= Entries shown =
theorem FilterFrame.floatFmt_eq {s t : State} (h : FilterFrame s t) : floatFmt t = floatFmt s :=
  floatFmt_congr (by rw [h.eq])

/-- A band leaves the cascades of the others alone (rule R170). -/
theorem filterBands_other {bs : List Band} {a : Band} (h : a ∉ bs) (s : State) :
    bandGet (activeBank (bs.foldl filterBand s)) a = bandGet (activeBank s) a := by
  induction bs generalizing s with
  | nil => rfl
  | cons b bs ih =>
    obtain ⟨hab, hbs⟩ := List.ne_and_not_mem_of_not_mem_cons h
    exact (ih hbs _).trans ((filterBand_series s b).2.2 a hab)

/-- What a band makes of a block depends on the band's own cascade only. -/
theorem bandOutput_congr {s t : State} {b : Band} (h : FilterFrame s t)
    (hb : bandGet (activeBank t) b = bandGet (activeBank s) b) (wb : List S16) :
    bandOutput t wb b = bandOutput s wb b := by
  unfold bandOutput
  rw [hb, h.act_eq, h.floatFmt_eq]

/-- The working block after a list of bands, each at most once (rule R170). -/
theorem filterBands_wb {bs : List Band} (hn : bs.Nodup) (s : State) : (bs.foldl filterBand s).wb = blockAfter s bs := by
  induction bs using List.reverseRecOn with
  | nil => rfl
  | append_singleton bs b ih =>
    obtain ⟨hbs, -, hdisj⟩ := List.nodup_append.1 hn
    have hb : b ∉ bs := fun hmem => hdisj b hmem b (List.mem_singleton_self b) rfl
    rw [List.foldl_append, blockAfter, List.foldl_append]
    show (filterBand (bs.foldl filterBand s) b).wb = bandOutput s (blockAfter s bs) b
    rw [(filterBand_series _ b).1, ih hbs, bandOutput_congr (filterBands_frame bs s) (filterBands_other hb s)]

/-- The bands before a band, the band, and the bands after it, in index order (rule R24). -/
theorem bandAll_split (b : Band) : Band.all = Band.all.take b.index ++ b :: Band.all.drop (b.index + 1) := by
  cases b <;> rfl

theorem not_mem_bandsBefore (b : Band) : b ∉ Band.all.take b.index := by cases b <;> decide

theorem not_mem_bandsAfter (b : Band) : b ∉ Band.all.drop (b.index + 1) := by cases b <;> decide

theorem bandAll_nodup : Band.all.Nodup := by decide

/-- A stage in use of an enabled band ends as the outputs of the stages before it leave it, the band being given the
block that the bands before it left (rules R141 (c), R163, R170). -/
theorem filterBlock_stage {s : State} {b : Band} {k : Fin 10} (hen : bandEn s.act b = true)
    (hk : k.val < (bandGet (activeBank s) b).nst) :
    (bandGet (activeBank (filterBlock s)) b).stages[k] =
      stageAfter (floatFmt s) (bandGet (activeBank s) b).stages[k]
        (seriesRun (floatFmt s) ((bandGet (activeBank s) b).stages.toList.take k.val)
          ((blockAfter s (Band.all.take b.index)).map s2f)) := by
  have hframe := filterBands_frame (Band.all.take b.index) s
  have hown := filterBands_other (not_mem_bandsBefore b) s
  have hsplit : filterBlock s = (Band.all.drop (b.index + 1)).foldl filterBand
      (filterBand ((Band.all.take b.index).foldl filterBand s) b) := by
    rw [filterBlock]
    conv_lhs => rw [bandAll_split b, List.foldl_append, List.foldl_cons]
  rw [hsplit, filterBands_other (not_mem_bandsAfter b),
    (filterBand_series _ b).2.1 (by rw [hframe.act_eq]; exact hen) k (by rw [hown]; exact hk),
    filterBands_wb (bandAll_nodup.sublist (List.take_sublist _ _)), hown, hframe.floatFmt_eq]

/-- Without an enabled band nothing is filtered (rule R171 (b)). -/
theorem filterBands_off {s : State} (h : ∀ b, bandEn s.act b = false) (bs : List Band) :
    bs.foldl filterBand s = s := by
  induction bs with
  | nil => rfl
  | cons b bs ih => rw [List.foldl_cons, filterBand_off (h b), ih]

/-- Settles O20: the block goes from band to band, and no band touches another's stages. -/
theorem filterBlockRunsSamplesInOrder : Obligations.FilterBlockRunsSamplesInOrder := by
  unfold Obligations.FilterBlockRunsSamplesInOrder
  constructor
  · exact fun s h => congrArg Host.Outcome.next (filterBands_off h Band.all)
  · exact fun s => ⟨filterBlock s, rfl, filterBands_wb bandAll_nodup s, fun b k hen hk => filterBlock_stage hen hk⟩

end Sys2Proof.Machine

/-! # O18: a build of an enabled band with usable parameters, over the reals -/

namespace Sys2Proof.Machine

open Sys2Proof

/-! ### The cutoff and the order (rules R120, R166) -/

/-- The cutoff is the smaller of the requested one and 0.5, and the clamp is logged where it acts. -/
theorem clampCutoff_num (x : Rat) (b : Band) : clampCutoff (.num x) b =
    (if 1 / 2 < x then [.configOutOfRange (.nyquistClamp b)] else [], .num (min x (1 / 2))) := by
  unfold clampCutoff realAbove
  by_cases h : 1 / 2 < x
  · simp only [h, decide_true, if_true, min_eq_right h.le]
  · simp only [h, decide_false, if_false, Bool.false_eq_true, min_eq_left (not_lt.1 h)]

/-- The order a band is built with: clamped into 1 .. 8 for the pass types, 1 for the others (rules R24, R166). -/
def builtOrder (b : Band) (order : Nat) : Nat := if b = .bp ∨ b = .hp ∨ b = .lp then max 1 (min 8 order) else 1

/-- The order of a pass type, clamped on the side it lies beyond (rule R166). -/
theorem clampOrder_pass {typ : BqType} (h : typ = .bandpass ∨ typ = .highpass ∨ typ = .lowpass) (order : Nat)
    (b : Band) :
    clampOrder typ order b =
      (if order < 1 ∨ 8 < order then [.configOutOfRange (.orderClamp b)] else [], max 1 (min 8 order)) := by
  have hunfold : clampOrder typ order b =
      if order < 1 then ([.configOutOfRange (.orderClamp b)], 1)
      else if 8 < order then ([.configOutOfRange (.orderClamp b)], 8)
      else ([], order) := by
    rcases h with rfl | rfl | rfl <;> rfl
  rw [hunfold]
  by_cases hlow : order < 1
  · have hmax : max 1 (min 8 order) = 1 := by omega
    simp only [hlow, hmax, if_true, true_or]
  · by_cases hhigh : 8 < order
    · have hmax : max 1 (min 8 order) = 8 := by omega
      simp only [hlow, hhigh, hmax, if_true, if_false, or_true]
    · have hmax : max 1 (min 8 order) = order := by omega
      simp only [hlow, hhigh, hmax, if_false, or_self]

theorem clampOrder_bandType (b : Band) (order : Nat) : clampOrder (bandType b) order b =
    (if (b = .bp ∨ b = .hp ∨ b = .lp) ∧ (order < 1 ∨ 8 < order) then [.configOutOfRange (.orderClamp b)] else [],
      builtOrder b order) := by
  cases b with
  | bp | hp | lp => simp [clampOrder_pass, bandType, builtOrder]
  | hs | ls | pk => simp [clampOrder, bandType, builtOrder]

theorem one_le_builtOrder (b : Band) (order : Nat) : 1 ≤ builtOrder b order := by
  unfold builtOrder
  split <;> omega

theorem builtOrder_le (b : Band) (order : Nat) : builtOrder b order ≤ 8 := by
  unfold builtOrder
  split <;> omega

/-! ### The Q of each stage (rule R167) -/

/-- The Q of stage `k` of an order `c` cascade: the requested one for order 1, the table's otherwise. -/
def stageQ (qtab : List RealVal) (c : Nat) (q : RealVal) (k : Nat) : RealVal :=
  if c = 1 then q else qtab.getD (c * (c - 1) / 2 + k) (.num 0)

/-- The Q of every stage. -/
def stageQs (qtab : List RealVal) (c : Nat) (q : RealVal) : List RealVal := (List.range c).map (stageQ qtab c q)

@[simp] theorem stageQs_length (qtab : List RealVal) (c : Nat) (q : RealVal) : (stageQs qtab c q).length = c := by
  simp [stageQs]

theorem stageQs_getElem? (qtab : List RealVal) {c k : Nat} (q : RealVal) (h : k < c) :
    (stageQs qtab c q)[k]? = some (stageQ qtab c q k) := by
  simp [stageQs, h]

/-- Where order 1 has a positive finite Q the choice logs nothing and gives the Q of every stage. -/
theorem chooseQ_eq (qtab : List RealVal) {c : Nat} {q : RealVal} (b : Band) (h0 : 1 ≤ c)
    (h : c = 1 → ∃ v : Rat, q = .num v ∧ 0 < v) : chooseQ qtab c q b = ([], some (stageQs qtab c q)) := by
  by_cases hc : c = 1
  · obtain ⟨v, rfl, hv⟩ := h hc
    subst hc
    simp [chooseQ, realFinite?, hv, stageQs, stageQ]
  · have hstart : triangular (c - 1) = c * (c - 1) / 2 := by
      rw [triangular, Nat.sub_add_cancel h0, Nat.mul_comm]
    simp [chooseQ, tableQs, stageQs, stageQ, hc, hstart]

/-- Order 1 does not read the table. -/
theorem stageQ_congr {qtab qtab' : List RealVal} {c : Nat} (hc : 1 ≤ c) (h : 1 < c → qtab = qtab') (q : RealVal)
    (k : Nat) : stageQ qtab c q k = stageQ qtab' c q k := by
  unfold stageQ
  split
  · rfl
  · rw [h (by omega)]

/-- Every stage Q is positive: the requested one by hypothesis, the table's over the reals (rules R161, R167). -/
theorem stageQ_positive {qtab : List RealVal} {c k : Nat} {q : RealVal} (hc : c ≤ 8) (hk : k < c)
    (hone : c = 1 → ∃ v : Rat, q = .num v ∧ 0 < v) (htab : 1 < c → qtab = qvalTable realsFmt) :
    ∃ v : Rat, stageQ qtab c q k = .num v ∧ 0 < v := by
  unfold stageQ
  split
  · next h => exact hone h
  · have hindex : c * (c - 1) / 2 + k < qtabLen := by
      unfold qtabLen
      interval_cases c <;> omega
    rw [htab (by omega)]
    exact qvalTable_reals_getD hindex

/-! ### The plan and the cascade (rules R165, R168) -/

/-- What a build over the reals plans, given the Q of its stages. -/
theorem buildPlan_reals {qtab : List RealVal} {b : Band} {fr g : Rat} {q : RealVal} {order sr : Nat} {qs : List RealVal}
    (hfr : 0 < fr) (hsr : sr ≠ 0) (hq : chooseQ qtab (builtOrder b order) q b = ([], some qs)) :
    buildPlan realsFmt qtab (bandType b) (.num fr) q (.num g) order sr b =
      ((if 1 / 2 < fr / sr then [.configOutOfRange (.nyquistClamp b)] else []) ++
        (if (b = .bp ∨ b = .hp ∨ b = .lp) ∧ (order < 1 ∨ 8 < order) then [.configOutOfRange (.orderClamp b)]
          else []),
        some (.num (min (fr / sr) (1 / 2)), qs)) := by
  have hgood : badParams (.num fr) (.num g) sr = false := by simp [badParams, realFinite?, hsr, hfr]
  have hdiv : fDiv realsFmt (.num fr) (.num (realsFmt.ofNat sr)) = .num (fr / sr) :=
    fDiv_reals fr sr (Nat.cast_ne_zero.2 hsr)
  rcases buildPlan_cases realsFmt qtab (bandType b) (.num fr) q (.num g) order sr b with ⟨hbad, _⟩ | ⟨_, hplan⟩
  · rw [hgood] at hbad
    cases hbad
  · rw [hplan, hdiv, clampCutoff_num, clampOrder_bandType]
    dsimp only
    rw [hq]
    simp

= What to produce =
Retype only the lines above between the line with "end Sys2Proof.Machine" and the line with "theorem clampCutoff_num (x", counting those two lines as well, and keep every character as it is.

= Output of the task =
end Sys2Proof.Machine

/-! # O18: a build of an enabled band with usable parameters, over the reals -/

namespace Sys2Proof.Machine

open Sys2Proof

/-! ### The cutoff and the order (rules R120, R166) -/

/-- The cutoff is the smaller of the requested one and 0.5, and the clamp is logged where it acts. -/
theorem clampCutoff_num (x : Rat) (b : Band) : clampCutoff (.num x) b =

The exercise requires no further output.